Source information |
-- ==== Sys2Proof/Machine/Granules.lean ====
section
/-!
DEFINITION. Scratchpad granules: shares, borrowing, reclaim, spill and restore (R201 to R207, R227), and mooring and releasing
contexts (R343 to R347, R357, R368, R389, R450).
-/

namespace Sys2Proof.Machine

/-- Bytes of a granule. -/
def granBytes : Nat := 0x40000

/-! ### Occupancy (R203, R230, R389) -/

def State.granIn (s : State) (st g : Nat) : Bool := s.get (SPD_GRAN_STATE g) == st
def State.granHeld (s : State) (g : Nat) : Bool := s.granIn 1 g || s.granIn 2 g
def State.freeGrans (s : State) : List Nat := (List.range 512).filter (s.granIn 0)

/-- HELD of class `k`. -/
def State.heldClass (s : State) (k : Nat) : Nat :=
  ((List.range 512).filter (fun g => s.granHeld g && s.get (SPD_GRAN_CRIT g) == k)).length

/-- Granules that the contexts of function `f` hold. -/
def State.heldFn (s : State) (f : Nat) : Nat :=
  ((List.range 512).filter (fun g => s.granHeld g && s.get (SCH_CTX_CFG_FUNC (s.get (SPD_GRAN_CTX g))) == f)).length

/-- SPD_OCC and GRAN_USED as the granules stand. -/
def State.refreshOcc (s : State) : State :=
  let s := (((s.put SPD_OCC_FREE s.freeGrans.length).put SPD_OCC_HELD0 (s.heldClass 0)).put SPD_OCC_HELD1 (s.heldClass 1)).put
    SPD_OCC_HELD2 (s.heldClass 2)
  let s := (s.put SPD_OCC_BORROWED ((List.range 512).filter (s.granIn 2)).length).put SPD_OCC_SPILLED
    (s.spills.filter (fun p => p.st != 0)).length
  (List.range 32).foldl (fun s f => s.put (VIRT_FN_W5_GRAN_USED f) (s.heldFn f)) s

/-- FREE granules that R203 allows to class `c`. -/
def State.canGive (s : State) (c : Nat) : Nat :=
  let res (k : Nat) : Nat := s.get (if k = 1 then SPD_RES_RES1 else SPD_RES_RES2)
  let need := (if c < 1 then res 1 - s.heldClass 1 else 0) + (if c < 2 then res 2 - s.heldClass 2 else 0)
  s.freeGrans.length - need

/-- Would `n` more granules break the function's limit (R389)? The PF has none. -/
def State.overMax (s : State) (c n : Nat) : Bool :=
  let f := s.get (SCH_CTX_CFG_FUNC c)
  f != 0 && decide (s.get (VIRT_FN_W2_GRAN_MAX f) < s.heldFn f + n)

/-- BORROWED granules of lower classes in the order of reclaim (R204): lowest class first, most recently borrowed first. A
secure one changes only on Lantern's instruction, and no such instruction takes one for another context (R201). -/
def State.reclaimable (s : State) (cls : Nat) : List Nat :=
  sortBy (fun a b =>
      let ka := s.get (SPD_GRAN_CRIT a)
      let kb := s.get (SPD_GRAN_CRIT b)
      decide (ka < kb) ||
        (ka == kb && decide (mget (fun _ => 0) s.borrowSeq b ≤ mget (fun _ => 0) s.borrowSeq a)))
    ((List.range 512).filter (fun g => s.granIn 2 g && s.get (SPD_GRAN_W g) == 0 && decide (s.get (SPD_GRAN_CRIT g) < cls)))
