-- ==== Sys2Proof/Machine/Sched.lean ====
section
/-!
DEFINITION. Stops, windows, display windows and the deadline monitor (R352 to R363, R413), and the notice of an engine's end
(R474).
-/

namespace Sys2Proof.Machine

/-- ENGINE_COMPLETE: the notice of one engine's part (R474). -/
def execEngineComplete (d isl : Nat) (s : State) : Out :=
  .next (match s.desc? d with
    | none => s
    | some x =>
      if x.phase == .dispatched && x.parts.any (fun p => p.isl == isl && p.active && p.worked) then
        ({ s with seq := s.seq + 1 }.partDone d isl).ddrCheck.settle.refreshLtr
      else s)


/-! ### Stops (R352, R358, R413, R573) -/

/-- Peer reads of a descriptor that are still outstanding, in order of issue. -/
def State.readsOut (s : State) (d : Desc) : List LnkOut :=
  s.lnkOut.filter (fun o => o.desc == d.id && o.op == 0 && !o.deferred)

/-- First byte and end of a context's receive area: the top RX_GRAN granules of its moored share (R358). -/
def State.rxArea (s : State) (c : Nat) : Nat × Nat :=
  let top := s.get (SCH_CTX_STAT_GRAN_BASE c) + s.get (SCH_CTX_CFG_GRAN c)
  ((top - s.get (SCH_CTX_CFG_RX_GRAN c)) * granBytes, top * granBytes)

/-- The ranges of the receive area that deferred receives of a context will fill, or have filled and not given up: address
and length. -/
def State.rxUsed (s : State) (c : Nat) : List (Nat × Nat) :=
  let mine (i : Nat) : Bool := match s.desc? i with
    | some d => s.ctxOf d == c
    | none => false
  (s.lnkOut.filter (fun o => o.deferred && mine o.desc)).map (fun o => (o.rx, 32 * o.len)) ++
    (s.peerData.filter (fun p => mine p.desc)).filterMap (fun p => p.rx.map (fun a => (a, p.data.length)))

/-- The lowest free place for `n` bytes in an area: its start or the end of a range in use (log 7). -/
def placeIn (area : Nat × Nat) (used : List (Nat × Nat)) (n : Nat) : Option Nat :=
  (sortBy (fun a b => decide (a ≤ b)) (area.1 :: used.map (fun u => u.1 + u.2))).find? (fun a =>
    decide (a + n ≤ area.2) && used.all (fun u => decide (a + n ≤ u.1) || decide (u.1 + u.2 ≤ a)))

/-- Places for a list of reads: tag and address, where all fit. -/
def placeAll (area : Nat × Nat) : List (Nat × Nat) → List LnkOut → Option (List (Nat × Nat))
  | _, [] => some []
  | used, o :: os =>
    match placeIn area used (32 * o.len) with
    | none => none
    | some a => (placeAll area ((a, 32 * o.len) :: used) os).map (fun l => (o.tag, a) :: l)

/-- The places in the receive area of a descriptor's outstanding reads, where they can land there. -/
def State.rxPlaces (s : State) (d : Desc) : Option (List (Nat × Nat)) :=
  placeAll (s.rxArea (s.ctxOf d)) (s.rxUsed (s.ctxOf d)) (s.readsOut d)

/-- The outstanding reads of a stopped descriptor become deferred receives. -/
def State.deferReads (s : State) (d : Desc) : State :=
  let n := (s.readsOut d).length
  let c := s.ctxOf d
  let ps := (s.rxPlaces d).getD []
  let s := { s with lnkOut := s.lnkOut.map (fun (o : LnkOut) =>
    match ps.find? (fun p => p.1 == o.tag) with
    | some (_, a) => { o with deferred := true, rx := a }
    | none => o) }
  if n = 0 then s else (s.bump (SCH_CTX_STAT_RX_PEND c) n).bump SCH_CNT_DEFERRED_COUNT n

/-- One part reaches its stop point. -/
def State.stopDone (s : State) (d : Desc) (p : Part) : State :=
  let s := (s.deferReads d).countBusy d p
  let s := s.updDesc d.id (fun x => { x with parts := x.parts.map (fun (y : Part) =>
    if y.isl = p.isl then y.halt x.ending.isSome s.seq else y) })
  let s := s.emitDesc d p.isl 0x03 0 p.stopCause (s.sinceNs p.stopC)
  if s.secureDesc d then s.worldReturn p.isl else s

/-- Start the golden test of an engine once its work has stopped (R413). -/
def State.goldStart (s : State) (e : Nat) : State :=
  match mget (fun _ => none) s.gold e with
  | some g =>
    let busy := s.descs.any (fun d => d.phase == .dispatched && d.parts.any (fun p => p.isl == e && p.active))
    if g.live || busy then s else { s with gold := mset (fun _ => none) s.gold e (some { g with live := true, startC := s.c }) }
  | none => s

/-- Requests of the descriptor held at the ports of its engine (R375). -/
def State.portHeld (s : State) (d : Desc) (e : Nat) : Bool := s.qosHeld.any (fun q => q.desc == d.id && q.isl == e)

/-- ENGINE_STOP_DONE: an engine whose reads from a peer cannot be deferred stops only when they have returned. -/
def execEngineStopDone (e : Nat) (s : State) : Out :=
  .next (
    let ds := s.descs.filter (fun d => d.phase == .dispatched && d.parts.any (fun p => p.isl == e && p.st == .stopping) &&
      (s.rxPlaces d).isSome && !s.portHeld d e)
    if ds.isEmpty then s.goldStart e else
    let s := { s with seq := s.seq + 1 }
    let s := ds.foldl (fun s d => (d.parts.filter (fun p => p.isl == e && p.st == .stopping)).foldl (fun s p => s.stopDone d p) s) s
    (s.goldStart e).settle)

/-! ### Windows (R354, R356) -/

/-- The WINDOW event. -/
def State.emitWindow (s : State) (e part len : Nat) (disp : Bool) : State :=
  s.emitPlain e 0x0D (e + part * 16 + b2n disp * 1024) len

/-- A frame window of a higher class keeps an engine from display window `n`: counted once in each display frame. -/
def State.denyWin (s : State) (n e : Nat) : State :=
  if s.denied.contains (n, e) then s
  else { s with denied := s.denied ++ [(n, e)] }.bump SCH_CNT_DWIN_DENIED_COUNT 1

/-- WINDOW_OPEN: the window is enabled, time partitioning is on, and Beacon time lies in its span. -/
def execWindowOpen (e w : Nat) (s : State) : Out :=
  .next (
    let a := s.getA (SCH_WIN_START_US e w) * 1000
    let p := s.getA (SCH_WIN_PART e w)
    let len := s.getA (SCH_WIN_LEN_US e w)
    let pos := s.framePos s.beacon
    if !s.flagA SCH_CFG_TP_EN || !s.flagA (SCH_WIN_EN e w) || decide (pos < a) || decide (a + len * 1000 ≤ pos) || !s.fwRuns then s else
    let s := s.emitWindow e p len false
    let s := (s.dwins.filter (fun n => bitOf (s.getA (SCH_DWIN_ENG n)) e &&
      decide (s.get (QOS_PART_CRIT (s.getA (SCH_DWIN_PART n))) < s.get (QOS_PART_CRIT p)))).foldl (fun s n => s.denyWin n e) s
    (s.stopStrangers e 0).settle)

/-- DISPLAY_WINDOW_OPEN: dormant while the display engine is off or retired, or its frame is not longer than the window. -/
def execDisplayWindowOpen (n : Nat) (s : State) : Out :=
  .next (
    let len := s.getA (SCH_DWIN_LEN_US n)
    let p := s.getA (SCH_DWIN_PART n)
    if !s.dwinLive n || s.dwins.contains n || !s.fwRuns then s else
    let s := { s with dwins := sortBy (fun a b => decide (a ≤ b)) (s.dwins ++ [n]) }.wakeIsls (maskBits 8 (s.getA (SCH_DWIN_ENG n)))
    ((maskBits 8 (s.getA (SCH_DWIN_ENG n))).foldl (fun s e =>
      match s.winOn e with
      | some (q, _, true) => if q = p then (s.emitWindow e p len true).stopStrangers e 2 else s
      | some (_, _, false) => s.denyWin n e
      | none => s) s).settle)

/-! ### The deadline monitor (R361) -/

/-- Monitor periods that have passed since the opening of a run. -/
def State.checksDue (s : State) (j : Nat) : Nat := (s.c - (s.job j).c0) / max 1 (usTicks (s.getA SCH_CFG_DL_CHECK_US))

/-- One evaluation for each whole number of monitor periods since the run's opening. -/
def State.deadlineCheck (s : State) (j : Nat) : State :=
  if s.fwRuns ∧ s.get (SCH_JOB_W3_STATE j) = 1 ∧ (s.job j).checks < s.checksDue j then
    ((s.setJob j { s.job j with checks := s.checksDue j }).jobEval j).settle
  else s

/-- DEADLINE_CHECK. -/
def execDeadlineCheck (j : Nat) (s : State) : Out := .next (s.deadlineCheck j)

end Sys2Proof.Machine
end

What needs to be done | Using the entries above, find all lines with "deadlineCheck". Copy them.

Answer section |
def State.deadlineCheck (s : State) (j : Nat) : State :=
def execDeadlineCheck (j : Nat) (s : State) : Out := .next (s.deadlineCheck j)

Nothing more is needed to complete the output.